[[ Supplied material open ]]

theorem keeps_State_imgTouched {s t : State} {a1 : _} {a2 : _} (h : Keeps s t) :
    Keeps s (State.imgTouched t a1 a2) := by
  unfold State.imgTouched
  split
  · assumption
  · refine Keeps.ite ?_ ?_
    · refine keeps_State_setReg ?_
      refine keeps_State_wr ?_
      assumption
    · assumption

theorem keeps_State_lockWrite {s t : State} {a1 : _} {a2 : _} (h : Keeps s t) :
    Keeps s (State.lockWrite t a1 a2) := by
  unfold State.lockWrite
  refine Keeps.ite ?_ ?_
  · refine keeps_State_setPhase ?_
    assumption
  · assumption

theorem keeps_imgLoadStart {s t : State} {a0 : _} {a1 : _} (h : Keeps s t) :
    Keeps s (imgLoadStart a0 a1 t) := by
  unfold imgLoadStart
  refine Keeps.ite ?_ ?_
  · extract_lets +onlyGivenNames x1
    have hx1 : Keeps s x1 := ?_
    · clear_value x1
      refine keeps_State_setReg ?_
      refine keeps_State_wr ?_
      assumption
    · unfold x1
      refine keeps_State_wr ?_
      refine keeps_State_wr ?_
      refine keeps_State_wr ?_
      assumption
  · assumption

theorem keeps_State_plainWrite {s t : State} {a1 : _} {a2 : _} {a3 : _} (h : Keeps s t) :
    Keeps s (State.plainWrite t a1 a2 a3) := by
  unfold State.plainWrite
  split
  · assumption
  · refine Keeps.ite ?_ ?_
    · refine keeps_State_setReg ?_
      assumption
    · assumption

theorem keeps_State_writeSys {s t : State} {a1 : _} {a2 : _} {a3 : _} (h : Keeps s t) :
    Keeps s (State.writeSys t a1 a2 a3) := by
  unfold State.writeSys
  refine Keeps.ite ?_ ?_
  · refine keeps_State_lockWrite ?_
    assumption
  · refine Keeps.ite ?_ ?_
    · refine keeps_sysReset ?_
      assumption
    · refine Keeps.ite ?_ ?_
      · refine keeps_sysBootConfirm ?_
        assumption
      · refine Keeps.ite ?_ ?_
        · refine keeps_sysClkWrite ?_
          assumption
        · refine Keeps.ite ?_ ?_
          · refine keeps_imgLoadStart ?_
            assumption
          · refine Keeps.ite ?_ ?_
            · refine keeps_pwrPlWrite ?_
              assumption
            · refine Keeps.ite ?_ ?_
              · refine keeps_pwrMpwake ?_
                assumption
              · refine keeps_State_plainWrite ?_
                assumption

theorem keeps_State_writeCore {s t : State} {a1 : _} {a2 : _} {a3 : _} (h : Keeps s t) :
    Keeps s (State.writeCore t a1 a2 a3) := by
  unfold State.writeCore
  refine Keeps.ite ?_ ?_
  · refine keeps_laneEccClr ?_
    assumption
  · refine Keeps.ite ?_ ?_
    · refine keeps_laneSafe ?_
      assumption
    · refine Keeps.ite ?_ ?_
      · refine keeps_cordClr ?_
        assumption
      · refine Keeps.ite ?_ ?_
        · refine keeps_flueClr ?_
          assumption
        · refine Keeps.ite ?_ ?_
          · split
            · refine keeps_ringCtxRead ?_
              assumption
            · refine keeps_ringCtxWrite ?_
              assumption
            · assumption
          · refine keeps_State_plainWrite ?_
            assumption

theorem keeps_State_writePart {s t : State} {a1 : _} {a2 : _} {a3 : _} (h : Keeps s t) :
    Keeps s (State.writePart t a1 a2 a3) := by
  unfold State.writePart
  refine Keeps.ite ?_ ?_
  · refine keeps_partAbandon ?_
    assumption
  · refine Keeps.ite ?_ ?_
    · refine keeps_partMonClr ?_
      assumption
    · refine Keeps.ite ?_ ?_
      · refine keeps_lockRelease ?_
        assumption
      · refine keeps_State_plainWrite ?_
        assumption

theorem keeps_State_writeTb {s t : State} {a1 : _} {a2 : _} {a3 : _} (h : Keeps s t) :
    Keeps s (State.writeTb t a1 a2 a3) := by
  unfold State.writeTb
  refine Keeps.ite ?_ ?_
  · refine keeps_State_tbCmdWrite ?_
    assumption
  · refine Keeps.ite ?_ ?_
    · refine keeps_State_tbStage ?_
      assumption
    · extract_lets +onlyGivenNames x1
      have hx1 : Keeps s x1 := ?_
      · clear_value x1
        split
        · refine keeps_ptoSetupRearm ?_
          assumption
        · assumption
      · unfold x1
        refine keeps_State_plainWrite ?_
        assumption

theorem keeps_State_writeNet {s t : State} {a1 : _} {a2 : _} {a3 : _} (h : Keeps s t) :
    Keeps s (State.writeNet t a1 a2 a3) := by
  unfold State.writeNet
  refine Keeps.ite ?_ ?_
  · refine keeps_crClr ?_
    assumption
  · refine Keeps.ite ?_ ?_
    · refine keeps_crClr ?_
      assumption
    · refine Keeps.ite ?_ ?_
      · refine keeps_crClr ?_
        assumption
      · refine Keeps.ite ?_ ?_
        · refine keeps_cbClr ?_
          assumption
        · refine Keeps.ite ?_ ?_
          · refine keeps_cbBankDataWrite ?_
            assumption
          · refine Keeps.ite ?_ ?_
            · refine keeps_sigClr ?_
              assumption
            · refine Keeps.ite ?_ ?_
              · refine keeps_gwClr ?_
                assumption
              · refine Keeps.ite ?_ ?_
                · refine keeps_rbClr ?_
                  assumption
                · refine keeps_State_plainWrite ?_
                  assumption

[[ Supplied material closed ]]

▶ _Problem requirements_:
Give every entry back unchanged. Leave none out.

▶ _Answer below_:
theorem keeps_State_imgTouched {s t : State} {a1 : _} {a2 : _} (h : Keeps s t) :
    Keeps s (State.imgTouched t a1 a2) := by
  unfold State.imgTouched
  split
  · assumption
  · refine Keeps.ite ?_ ?_
    · refine keeps_State_setReg ?_
      refine keeps_State_wr ?_
      assumption
    · assumption

theorem keeps_State_lockWrite {s t : State} {a1 : _} {a2 : _} (h : Keeps s t) :
    Keeps s (State.lockWrite t a1 a2) := by
  unfold State.lockWrite
  refine Keeps.ite ?_ ?_
  · refine keeps_State_setPhase ?_
    assumption
  · assumption

theorem keeps_imgLoadStart {s t : State} {a0 : _} {a1 : _} (h : Keeps s t) :
    Keeps s (imgLoadStart a0 a1 t) := by
  unfold imgLoadStart
  refine Keeps.ite ?_ ?_
  · extract_lets +onlyGivenNames x1
    have hx1 : Keeps s x1 := ?_
    · clear_value x1
      refine keeps_State_setReg ?_
      refine keeps_State_wr ?_
      assumption
    · unfold x1
      refine keeps_State_wr ?_
      refine keeps_State_wr ?_
      refine keeps_State_wr ?_
      assumption
  · assumption

theorem keeps_State_plainWrite {s t : State} {a1 : _} {a2 : _} {a3 : _} (h : Keeps s t) :
    Keeps s (State.plainWrite t a1 a2 a3) := by
  unfold State.plainWrite
  split
  · assumption
  · refine Keeps.ite ?_ ?_
    · refine keeps_State_setReg ?_
      assumption
    · assumption

theorem keeps_State_writeSys {s t : State} {a1 : _} {a2 : _} {a3 : _} (h : Keeps s t) :
    Keeps s (State.writeSys t a1 a2 a3) := by
  unfold State.writeSys
  refine Keeps.ite ?_ ?_
  · refine keeps_State_lockWrite ?_
    assumption
  · refine Keeps.ite ?_ ?_
    · refine keeps_sysReset ?_
      assumption
    · refine Keeps.ite ?_ ?_
      · refine keeps_sysBootConfirm ?_
        assumption
      · refine Keeps.ite ?_ ?_
        · refine keeps_sysClkWrite ?_
          assumption
        · refine Keeps.ite ?_ ?_
          · refine keeps_imgLoadStart ?_
            assumption
          · refine Keeps.ite ?_ ?_
            · refine keeps_pwrPlWrite ?_
              assumption
            · refine Keeps.ite ?_ ?_
              · refine keeps_pwrMpwake ?_
                assumption
              · refine keeps_State_plainWrite ?_
                assumption

theorem keeps_State_writeCore {s t : State} {a1 : _} {a2 : _} {a3 : _} (h : Keeps s t) :
    Keeps s (State.writeCore t a1 a2 a3) := by
  unfold State.writeCore
  refine Keeps.ite ?_ ?_
  · refine keeps_laneEccClr ?_
    assumption
  · refine Keeps.ite ?_ ?_
    · refine keeps_laneSafe ?_
      assumption
    · refine Keeps.ite ?_ ?_
      · refine keeps_cordClr ?_
        assumption
      · refine Keeps.ite ?_ ?_
        · refine keeps_flueClr ?_
          assumption
        · refine Keeps.ite ?_ ?_
          · split
            · refine keeps_ringCtxRead ?_
              assumption
            · refine keeps_ringCtxWrite ?_
              assumption
            · assumption
          · refine keeps_State_plainWrite ?_
            assumption

theorem keeps_State_writePart {s t : State} {a1 : _} {a2 : _} {a3 : _} (h : Keeps s t) :
    Keeps s (State.writePart t a1 a2 a3) := by
  unfold State.writePart
  refine Keeps.ite ?_ ?_
  · refine keeps_partAbandon ?_
    assumption
  · refine Keeps.ite ?_ ?_
    · refine keeps_partMonClr ?_
      assumption
    · refine Keeps.ite ?_ ?_
      · refine keeps_lockRelease ?_
        assumption
      · refine keeps_State_plainWrite ?_
        assumption

theorem keeps_State_writeTb {s t : State} {a1 : _} {a2 : _} {a3 : _} (h : Keeps s t) :
    Keeps s (State.writeTb t a1 a2 a3) := by
  unfold State.writeTb
  refine Keeps.ite ?_ ?_
  · refine keeps_State_tbCmdWrite ?_
    assumption
  · refine Keeps.ite ?_ ?_
    · refine keeps_State_tbStage ?_
      assumption
    · extract_lets +onlyGivenNames x1
      have hx1 : Keeps s x1 := ?_
      · clear_value x1
        split
        · refine keeps_ptoSetupRearm ?_
          assumption
        · assumption
      · unfold x1
        refine keeps_State_plainWrite ?_
        assumption

theorem keeps_State_writeNet {s t : State} {a1 : _} {a2 : _} {a3 : _} (h : Keeps s t) :
    Keeps s (State.writeNet t a1 a2 a3) := by
  unfold State.writeNet
  refine Keeps.ite ?_ ?_
  · refine keeps_crClr ?_
    assumption
  · refine Keeps.ite ?_ ?_
    · refine keeps_crClr ?_
      assumption
    · refine Keeps.ite ?_ ?_
      · refine keeps_crClr ?_
        assumption
      · refine Keeps.ite ?_ ?_
        · refine keeps_cbClr ?_
          assumption
        · refine Keeps.ite ?_ ?_
          · refine keeps_cbBankDataWrite ?_
            assumption
          · refine Keeps.ite ?_ ?_
            · refine keeps_sigClr ?_
              assumption
            · refine Keeps.ite ?_ ?_
              · refine keeps_gwClr ?_
                assumption
              · refine Keeps.ite ?_ ?_
                · refine keeps_rbClr ?_
                  assumption
                · refine keeps_State_plainWrite ?_
                  assumption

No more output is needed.